At night, I hallucinate your presence. Letting me live the dream of having you, I die. In my nocturnal ritual, I belong to you. We become one and while the night leaves me, you stay with me. I ask myself, why does this angel cling to me?  Why does she love me? Why does she illuminate me? Out of breath when thinking about you, my fears disappear when I feel you close; your voice makes me smile and your air gives me life.

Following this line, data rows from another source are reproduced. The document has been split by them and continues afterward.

-- ==== Sys2Proof/Laws/State.lean ====
section
/-! SUPPORT. One lemma per field per named update of the state, true by rfl. -/

namespace Sys2Proof.Machine

@[simp] theorem setIgn_cfg (s : State) : (setIgn s).cfg = s.cfg := rfl
@[simp] theorem setIgn_ie (s : State) : (setIgn s).ie = s.ie := rfl
@[simp] theorem setIgn_op (s : State) : (setIgn s).op = s.op := rfl
@[simp] theorem setIgn_done (s : State) : (setIgn s).done = s.done := rfl
@[simp] theorem setIgn_ign (s : State) : (setIgn s).ign = true := rfl
@[simp] theorem setIgn_errcode (s : State) : (setIgn s).errcode = s.errcode := rfl
@[simp] theorem setIgn_inLen (s : State) : (setIgn s).inLen = s.inLen := rfl
@[simp] theorem setIgn_outLen (s : State) : (setIgn s).outLen = s.outLen := rfl
@[simp] theorem setIgn_errPos (s : State) : (setIgn s).errPos = s.errPos := rfl
@[simp] theorem setIgn_inBuf (s : State) : (setIgn s).inBuf = s.inBuf := rfl
@[simp] theorem setIgn_outBuf (s : State) : (setIgn s).outBuf = s.outBuf := rfl
@[simp] theorem setIgn_eng (s : State) : (setIgn s).eng = s.eng := rfl
@[simp] theorem setIgn_sched (s : State) : (setIgn s).sched = s.sched := rfl
@[simp] theorem setIgn_returned (s : State) : (setIgn s).returned = s.returned := rfl
@[simp] theorem setIgn_draws (s : State) : (setIgn s).draws = s.draws := rfl

@[simp] theorem clearStatus_cfg (w : Word) (s : State) : (clearStatus w s).cfg = s.cfg := rfl
@[simp] theorem clearStatus_ie (w : Word) (s : State) : (clearStatus w s).ie = s.ie := rfl
@[simp] theorem clearStatus_op (w : Word) (s : State) : (clearStatus w s).op = s.op := rfl
@[simp] theorem clearStatus_done (w : Word) (s : State) : (clearStatus w s).done = (s.done && !w[1]) := rfl
@[simp] theorem clearStatus_ign (w : Word) (s : State) : (clearStatus w s).ign = (s.ign && !w[2]) := rfl
@[simp] theorem clearStatus_errcode (w : Word) (s : State) : (clearStatus w s).errcode = s.errcode := rfl
@[simp] theorem clearStatus_inLen (w : Word) (s : State) : (clearStatus w s).inLen = s.inLen := rfl
@[simp] theorem clearStatus_outLen (w : Word) (s : State) : (clearStatus w s).outLen = s.outLen := rfl
@[simp] theorem clearStatus_errPos (w : Word) (s : State) : (clearStatus w s).errPos = s.errPos := rfl
@[simp] theorem clearStatus_inBuf (w : Word) (s : State) : (clearStatus w s).inBuf = s.inBuf := rfl
@[simp] theorem clearStatus_outBuf (w : Word) (s : State) : (clearStatus w s).outBuf = s.outBuf := rfl
@[simp] theorem clearStatus_eng (w : Word) (s : State) : (clearStatus w s).eng = s.eng := rfl
@[simp] theorem clearStatus_sched (w : Word) (s : State) : (clearStatus w s).sched = s.sched := rfl
@[simp] theorem clearStatus_returned (w : Word) (s : State) : (clearStatus w s).returned = s.returned := rfl
@[simp] theorem clearStatus_draws (w : Word) (s : State) : (clearStatus w s).draws = s.draws := rfl

@[simp] theorem drawByte_snd_cfg (s : State) : ((drawByte s).2).cfg = s.cfg := rfl
@[simp] theorem drawByte_snd_ie (s : State) : ((drawByte s).2).ie = s.ie := rfl
@[simp] theorem drawByte_snd_op (s : State) : ((drawByte s).2).op = s.op := rfl
@[simp] theorem drawByte_snd_done (s : State) : ((drawByte s).2).done = s.done := rfl
@[simp] theorem drawByte_snd_ign (s : State) : ((drawByte s).2).ign = s.ign := rfl
@[simp] theorem drawByte_snd_errcode (s : State) : ((drawByte s).2).errcode = s.errcode := rfl
@[simp] theorem drawByte_snd_inLen (s : State) : ((drawByte s).2).inLen = s.inLen := rfl
@[simp] theorem drawByte_snd_outLen (s : State) : ((drawByte s).2).outLen = s.outLen := rfl
@[simp] theorem drawByte_snd_errPos (s : State) : ((drawByte s).2).errPos = s.errPos := rfl
@[simp] theorem drawByte_snd_inBuf (s : State) : ((drawByte s).2).inBuf = s.inBuf := rfl
@[simp] theorem drawByte_snd_outBuf (s : State) : ((drawByte s).2).outBuf = s.outBuf := rfl
@[simp] theorem drawByte_snd_eng (s : State) : ((drawByte s).2).eng = s.eng := rfl
@[simp] theorem drawByte_snd_sched (s : State) : ((drawByte s).2).sched = s.sched := rfl
@[simp] theorem drawByte_snd_returned (s : State) : ((drawByte s).2).returned = s.returned := rfl
@[simp] theorem drawByte_snd_draws (s : State) : ((drawByte s).2).draws = s.draws + 1 := rfl

@[simp] theorem accept_cfg (s : State) : (accept s).cfg = s.cfg := rfl
@[simp] theorem accept_ie (s : State) : (accept s).ie = s.ie := rfl
@[simp] theorem accept_op (s : State) : (accept s).op = s.op := rfl
@[simp] theorem accept_done (s : State) : (accept s).done = false := rfl
@[simp] theorem accept_ign (s : State) : (accept s).ign = false := rfl
@[simp] theorem accept_errcode (s : State) : (accept s).errcode = 0#4 := rfl
@[simp] theorem accept_inLen (s : State) : (accept s).inLen = s.inLen := rfl
@[simp] theorem accept_outLen (s : State) : (accept s).outLen = 0#32 := rfl
@[simp] theorem accept_errPos (s : State) : (accept s).errPos = 0#32 := rfl
@[simp] theorem accept_inBuf (s : State) : (accept s).inBuf = s.inBuf := rfl
@[simp] theorem accept_outBuf (s : State) : (accept s).outBuf = [] := rfl
@[simp] theorem accept_eng (s : State) : (accept s).eng = { Engine.reset with st := .check, opL := s.op, nL := s.inLen } := rfl
@[simp] theorem accept_sched (s : State) : (accept s).sched = s.sched := rfl
@[simp] theorem accept_returned (s : State) : (accept s).returned = s.returned := rfl
@[simp] theorem accept_draws (s : State) : (accept s).draws = s.draws := rfl

@[simp] theorem recordError_cfg (c : ErrCode) (pos : Word) (s : State) : (recordError c pos s).cfg = s.cfg := rfl
@[simp] theorem recordError_ie (c : ErrCode) (pos : Word) (s : State) : (recordError c pos s).ie = s.ie := rfl
@[simp] theorem recordError_op (c : ErrCode) (pos : Word) (s : State) : (recordError c pos s).op = s.op := rfl
@[simp] theorem recordError_done (c : ErrCode) (pos : Word) (s : State) : (recordError c pos s).done = true := rfl
@[simp] theorem recordError_ign (c : ErrCode) (pos : Word) (s : State) : (recordError c pos s).ign = s.ign := rfl
@[simp] theorem recordError_errcode (c : ErrCode) (pos : Word) (s : State) : (recordError c pos s).errcode = c.code := rfl
@[simp] theorem recordError_inLen (c : ErrCode) (pos : Word) (s : State) : (recordError c pos s).inLen = s.inLen := rfl
@[simp] theorem recordError_outLen (c : ErrCode) (pos : Word) (s : State) : (recordError c pos s).outLen = 0#32 := rfl
@[simp] theorem recordError_errPos (c : ErrCode) (pos : Word) (s : State) : (recordError c pos s).errPos = pos := rfl
@[simp] theorem recordError_inBuf (c : ErrCode) (pos : Word) (s : State) : (recordError c pos s).inBuf = s.inBuf := rfl
@[simp] theorem recordError_outBuf (c : ErrCode) (pos : Word) (s : State) : (recordError c pos s).outBuf = [] := rfl
@[simp] theorem recordError_eng (c : ErrCode) (pos : Word) (s : State) : (recordError c pos s).eng = { s.eng with st := .idle, resC := c.code, resP := pos } := rfl
@[simp] theorem recordError_sched (c : ErrCode) (pos : Word) (s : State) : (recordError c pos s).sched = s.sched := rfl
@[simp] theorem recordError_returned (c : ErrCode) (pos : Word) (s : State) : (recordError c pos s).returned = s.returned := rfl
@[simp] theorem recordError_draws (c : ErrCode) (pos : Word) (s : State) : (recordError c pos s).draws = s.draws := rfl

@[simp] theorem complete_ok_cfg (y : List Byte) (s : State) : (complete (.ok y) s).cfg = s.cfg := rfl
@[simp] theorem complete_ok_ie (y : List Byte) (s : State) : (complete (.ok y) s).ie = s.ie := rfl
@[simp] theorem complete_ok_op (y : List Byte) (s : State) : (complete (.ok y) s).op = s.op := rfl
@[simp] theorem complete_ok_done (y : List Byte) (s : State) : (complete (.ok y) s).done = true := rfl
@[simp] theorem complete_ok_ign (y : List Byte) (s : State) : (complete (.ok y) s).ign = s.ign := rfl
@[simp] theorem complete_ok_errcode (y : List Byte) (s : State) : (complete (.ok y) s).errcode = 0#4 := rfl
@[simp] theorem complete_ok_inLen (y : List Byte) (s : State) : (complete (.ok y) s).inLen = s.inLen := rfl
@[simp] theorem complete_ok_outLen (y : List Byte) (s : State) : (complete (.ok y) s).outLen = BitVec.ofNat 32 y.length := rfl
@[simp] theorem complete_ok_errPos (y : List Byte) (s : State) : (complete (.ok y) s).errPos = 0#32 := rfl
@[simp] theorem complete_ok_inBuf (y : List Byte) (s : State) : (complete (.ok y) s).inBuf = s.inBuf := rfl
@[simp] theorem complete_ok_outBuf (y : List Byte) (s : State) : (complete (.ok y) s).outBuf = Memory.ofBytes 0 y := rfl
@[simp] theorem complete_ok_eng (y : List Byte) (s : State) : (complete (.ok y) s).eng = { s.eng with st := .idle, resC := 0#4, resP := 0#32 } := rfl
@[simp] theorem complete_ok_sched (y : List Byte) (s : State) : (complete (.ok y) s).sched = s.sched := rfl
@[simp] theorem complete_ok_returned (y : List Byte) (s : State) : (complete (.ok y) s).returned = s.returned := rfl
@[simp] theorem complete_ok_draws (y : List Byte) (s : State) : (complete (.ok y) s).draws = s.draws := rfl

@[simp] theorem resetEvent_cfg (s : State) : (resetEvent s).cfg = s.cfg := rfl
@[simp] theorem resetEvent_ie (s : State) : (resetEvent s).ie = false := rfl
@[simp] theorem resetEvent_op (s : State) : (resetEvent s).op = 0#3 := rfl
@[simp] theorem resetEvent_done (s : State) : (resetEvent s).done = false := rfl
@[simp] theorem resetEvent_ign (s : State) : (resetEvent s).ign = false := rfl
@[simp] theorem resetEvent_errcode (s : State) : (resetEvent s).errcode = 0#4 := rfl
@[simp] theorem resetEvent_inLen (s : State) : (resetEvent s).inLen = 0#32 := rfl
@[simp] theorem resetEvent_outLen (s : State) : (resetEvent s).outLen = 0#32 := rfl
@[simp] theorem resetEvent_errPos (s : State) : (resetEvent s).errPos = 0#32 := rfl
@[simp] theorem resetEvent_inBuf (s : State) : (resetEvent s).inBuf = [] := rfl
@[simp] theorem resetEvent_outBuf (s : State) : (resetEvent s).outBuf = [] := rfl
@[simp] theorem resetEvent_eng (s : State) : (resetEvent s).eng = Engine.reset := rfl
@[simp] theorem resetEvent_sched (s : State) : (resetEvent s).sched = s.sched := rfl
@[simp] theorem resetEvent_returned (s : State) : (resetEvent s).returned = s.returned := rfl
@[simp] theorem resetEvent_draws (s : State) : (resetEvent s).draws = s.draws := rfl

@[simp] theorem mapEng_cfg (f : Engine → Engine) (s : State) : (s.mapEng f).cfg = s.cfg := rfl
@[simp] theorem mapEng_ie (f : Engine → Engine) (s : State) : (s.mapEng f).ie = s.ie := rfl
@[simp] theorem mapEng_op (f : Engine → Engine) (s : State) : (s.mapEng f).op = s.op := rfl
@[simp] theorem mapEng_done (f : Engine → Engine) (s : State) : (s.mapEng f).done = s.done := rfl
@[simp] theorem mapEng_ign (f : Engine → Engine) (s : State) : (s.mapEng f).ign = s.ign := rfl
@[simp] theorem mapEng_errcode (f : Engine → Engine) (s : State) : (s.mapEng f).errcode = s.errcode := rfl
@[simp] theorem mapEng_inLen (f : Engine → Engine) (s : State) : (s.mapEng f).inLen = s.inLen := rfl
@[simp] theorem mapEng_outLen (f : Engine → Engine) (s : State) : (s.mapEng f).outLen = s.outLen := rfl
@[simp] theorem mapEng_errPos (f : Engine → Engine) (s : State) : (s.mapEng f).errPos = s.errPos := rfl
@[simp] theorem mapEng_inBuf (f : Engine → Engine) (s : State) : (s.mapEng f).inBuf = s.inBuf := rfl
@[simp] theorem mapEng_outBuf (f : Engine → Engine) (s : State) : (s.mapEng f).outBuf = s.outBuf := rfl
@[simp] theorem mapEng_eng (f : Engine → Engine) (s : State) : (s.mapEng f).eng = f s.eng := rfl
@[simp] theorem mapEng_sched (f : Engine → Engine) (s : State) : (s.mapEng f).sched = s.sched := rfl
@[simp] theorem mapEng_returned (f : Engine → Engine) (s : State) : (s.mapEng f).returned = s.returned := rfl
@[simp] theorem mapEng_draws (f : Engine → Engine) (s : State) : (s.mapEng f).draws = s.draws := rfl

@[simp] theorem recordRead_cfg (v : Word) (s : State) : (recordRead v s).cfg = s.cfg := rfl
@[simp] theorem recordRead_ie (v : Word) (s : State) : (recordRead v s).ie = s.ie := rfl
@[simp] theorem recordRead_op (v : Word) (s : State) : (recordRead v s).op = s.op := rfl
@[simp] theorem recordRead_done (v : Word) (s : State) : (recordRead v s).done = s.done := rfl
@[simp] theorem recordRead_ign (v : Word) (s : State) : (recordRead v s).ign = s.ign := rfl
@[simp] theorem recordRead_errcode (v : Word) (s : State) : (recordRead v s).errcode = s.errcode := rfl
@[simp] theorem recordRead_inLen (v : Word) (s : State) : (recordRead v s).inLen = s.inLen := rfl
@[simp] theorem recordRead_outLen (v : Word) (s : State) : (recordRead v s).outLen = s.outLen := rfl
@[simp] theorem recordRead_errPos (v : Word) (s : State) : (recordRead v s).errPos = s.errPos := rfl
@[simp] theorem recordRead_inBuf (v : Word) (s : State) : (recordRead v s).inBuf = s.inBuf := rfl
@[simp] theorem recordRead_outBuf (v : Word) (s : State) : (recordRead v s).outBuf = s.outBuf := rfl
@[simp] theorem recordRead_eng (v : Word) (s : State) : (recordRead v s).eng = s.eng := rfl
@[simp] theorem recordRead_sched (v : Word) (s : State) : (recordRead v s).sched = s.sched := rfl
@[simp] theorem recordRead_returned (v : Word) (s : State) : (recordRead v s).returned = v :: s.returned := rfl
@[simp] theorem recordRead_draws (v : Word) (s : State) : (recordRead v s).draws = s.draws := rfl
@[simp] theorem drawByte_fst (s : State) : (drawByte s).1 = Config.freeByte s.draws := rfl

@[simp] theorem complete_err (c : ErrCode) (pos : Word) (s : State) : complete (.err c pos) s = recordError c pos s := rfl

/-- STATUS.BUSY depends on the engine alone. -/
theorem busy_eq (s : State) : s.busy = (s.eng.st != .idle) := rfl

@[simp] theorem accept_busy (s : State) : (accept s).busy = true := rfl

@[simp] theorem recordError_busy (c : ErrCode) (pos : Word) (s : State) : (recordError c pos s).busy = false := rfl

@[simp] theorem complete_busy (r : Result) (s : State) : (complete r s).busy = false := by cases r <;> rfl

@[simp] theorem complete_done (r : Result) (s : State) : (complete r s).done = true := by cases r <;> rfl

@[simp] theorem resetEvent_busy (s : State) : (resetEvent s).busy = false := rfl

@[simp] theorem setIgn_busy (s : State) : (setIgn s).busy = s.busy := rfl

@[simp] theorem clearStatus_busy (w : Word) (s : State) : (clearStatus w s).busy = s.busy := rfl

@[simp] theorem drawByte_snd_busy (s : State) : (drawByte s).2.busy = s.busy := rfl

@[simp] theorem recordRead_busy (v : Word) (s : State) : (recordRead v s).busy = s.busy := rfl

end Sys2Proof.Machine
end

In this passion where time passes and I don’t feel the ticking of the clock, where I am victim of time and
traitor of my rest, at the moment when my muse sleeps, I keep myself awake
in her honor and I give her my other self.

Friday, January 15, 2010

What is the Responsibility of Today's Artist and the Artwork Created?

I've been repressing an issue regarding the artists creating today and the work they create.  I've always been a firm believer in the concept that when someone dedicates themselves heart and soul to a creative endeavor, then the work's significance becomes inextricably linked to this pure and genuine sacrifice.  Too often, my friends, art world aficionados and especially critics dismiss such artistic creations as narcissistic self-absorption - Abstract Expressionism ended years ago, my friends exclaim, and true, quality art must present depth, complexity and a finely-tuned awareness  of the human experience.  Internal, personal struggles and an overwhelming sense of self-loathing have no place in art being created today.

Although I tend to agree with such critical analysis, I cannot forget the power and intensity of artworks created from the depths of the trouble subconscious, both in painting and poetry.  The greatest works of Robert Lowell, Anne Sexton, Frank O'Hara and, of course, Sylvia Plath, were crafted, in part at least, by their inner demons.

And this brings me where exactly?  I'd really like to know.              

Friday, January 1, 2010

New Art in a New Year - The Rebirth of Creativity

Too all artists, art lovers, art historians and anyone reading this post - I want to wish you all a healthy, happy and creative new year.  With these wishes of good spirit, comes the question where is art at now and where is it going?  Can anything original be created?  Or has it all been done before?  Trite, I know, but to many people I know, both art lovers and art haters,  the facts seem to point in one direction - the demise of creativity.

I, however, am of the belief that creativity is not dead; that there is still untapped originality in many of us.  But it takes time, hard work, dedication and strength - strength to believe in ourselves, strength to overcome our own fears and feelings of inadequacy and strength to confront those who will stand in our way because of their own insecurities.

Genuine creativity is a gift that cannot be feared as it will be wasted.  And right now, we need all the force and power and pain that truly creative art produces.  I'm tired of leaving galleries feeling, well, tired.  I want to walk out feeling elated or angry, excited or terrified.  Honestly, I just want to FEEL.

And when I do, and I know I will, I'll tell the world that creativity is alive and well.